(Collected data)

/-- Stores the +0 code in the padding elements of a row that ends at the channel extent: in CV32 under PAD_STORE (R329), in a tile always (R136, R163). -/
def padRow (t : TDesc) (row last : Nat) : M Unit := do
  if (t.layout == 2 || (t.layout == 1 && t.padStore)) && last == t.chan then
    let unit := if t.layout == 1 && isGm16 t.fmt then 64 else 32
    forEach (rangeFrom last ((last + unit - 1) / unit * unit - last)) fun c => writeBits t.tier (t.bitAddr row c) t.width 0

/-- Narrows FP32 values for one row of a destination from c0, without a store: the pieces with their first channel, blocks ending at multiples of the block length, with computed or fixed scales, counted under R76 and R248 (R61, R66 to R71, R136). -/
def narrowRow (t : TDesc) (k : Fmt) (row c0 : Nat) (vals : List Nat) (site : Option Nat) (fixed : Option Int) (rne : Bool := false) : M (List (Nat × Narrowed)) := do
  let r ← get
  let ps := if t.block = 1 then [(c0, vals)] else blockPieces t.block (vals.length + 1) c0 vals
  mapEach ps fun p => do
    let n := narrowBlock k (roundMode r t row p.1 site rne) fixed p.2
    countM 1 n.ovf
    countM 2 n.nonfin
    countM 11 (if decide (k.w ≤ 4) && (n.ovf != 0 || n.clamped) then 1 else 0)
    evidenceM t (n.ovf != 0 || n.nonfin != 0 || p.2.any fun v => !f32IsFinite v)
    return (p.1, n)

/-- Narrows FP32 values into one row of a destination and stores them. Answers whether a value was met that sets the NONFINITE flag (R67). -/
def writeRow (t : TDesc) (row c0 : Nat) (vals : List Nat) (site : Option Nat := none) (fixed : Option Int := none) (rne : Bool := false) : M Bool := do
  match fmtOf t.fmt with
  | none => stopWith stDescInvalid
  | some k => do
    let ps ← narrowRow t k row c0 vals site fixed rne
    forEach ps fun p => putCodes t row p.1 p.2.codes p.2.scale
    padRow t row (c0 + vals.length)
    return ps.any fun p => p.2.nonfin != 0

/-- Every row of a tensor, widened to FP32. -/
def readAll (t : TDesc) : M (List (List Nat)) := mapEach (List.range t.rows) fun r => readRow t r 0 t.chan

/-- Writes the header of a DENSE tile whose rows are in place, with NNZ counted from the stored codes (R164, R171). -/
def putDenseHdr (t : TDesc) (addr flags epoch tid : Nat) : M Unit := do
  let v := leNat (← peekM t.tier (addr + 16 + t.tileScales) (128 * t.width))
  let nnz := ((List.range 1024).filter fun i => !zeroCode t (bits v (i * t.width) t.width)).length
  writeM t.tier addr (hdrBytes 1 t.fmt flags epoch nnz tid)

/-- Clears a tile slot's values and scales to +0 before rows are written into it, so that its padding is +0 (R136, R163). -/
def clearTile (t : TDesc) (addr : Nat) : M Unit :=
  writeM t.tier (addr + 16) (List.replicate (t.tileScales + 128 * t.width) 0)

/-- Writes every row of a tensor in ascending order (R325); a TILE_A destination gets DENSE tiles whose headers carry the flags, epoch and tensor identifier given, and NONFINITE under R67 (R163, R171). -/
def writeTensor (t : TDesc) (rows : List (List Nat)) (flags epoch tid : Nat) (site : Option Nat := none) (fixed : Option Int := none) (rne : Bool := false) : M Unit := do
  if t.layout = 2 then
    forEach (rangeFrom 0 ((t.rows + 31) / 32)) fun g =>
      forEach (rangeFrom 0 ((t.chan + 31) / 32)) fun v => do
        let addr := t.slotAddr (32 * g) (32 * v)
        clearTile t addr
        let bad ← mapEach (((rows.drop (32 * g)).take 32).zipIdx) fun e =>
          writeRow t (32 * g + e.2) (32 * v) ((e.1.drop (32 * v)).take 32) site fixed rne
        putDenseHdr t addr (flags + if bad.any id then 64 else 0) epoch tid
  else forEach rows.zipIdx fun e => do
    let _ ← writeRow t e.2 0 e.1 site fixed rne
    pure ()

/-! ### Checks shared by commands (R358) -/

/-- Bytes off to off + n - 1 are zero. -/
def zeroBytes (c : Cmd) (off n : Nat) : Bool := cmdField c off n == 0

■ **The task**: Write out a verbatim copy of the data, beginning with its first line and ending with the line that contains "let ps := if".

■ **Result**:
/-- Stores the +0 code in the padding elements of a row that ends at the channel extent: in CV32 under PAD_STORE (R329), in a tile always (R136, R163). -/
def padRow (t : TDesc) (row last : Nat) : M Unit := do
  if (t.layout == 2 || (t.layout == 1 && t.padStore)) && last == t.chan then
    let unit := if t.layout == 1 && isGm16 t.fmt then 64 else 32
    forEach (rangeFrom last ((last + unit - 1) / unit * unit - last)) fun c => writeBits t.tier (t.bitAddr row c) t.width 0

/-- Narrows FP32 values for one row of a destination from c0, without a store: the pieces with their first channel, blocks ending at multiples of the block length, with computed or fixed scales, counted under R76 and R248 (R61, R66 to R71, R136). -/
def narrowRow (t : TDesc) (k : Fmt) (row c0 : Nat) (vals : List Nat) (site : Option Nat) (fixed : Option Int) (rne : Bool := false) : M (List (Nat × Narrowed)) := do
  let r ← get
  let ps := if t.block = 1 then [(c0, vals)] else blockPieces t.block (vals.length + 1) c0 vals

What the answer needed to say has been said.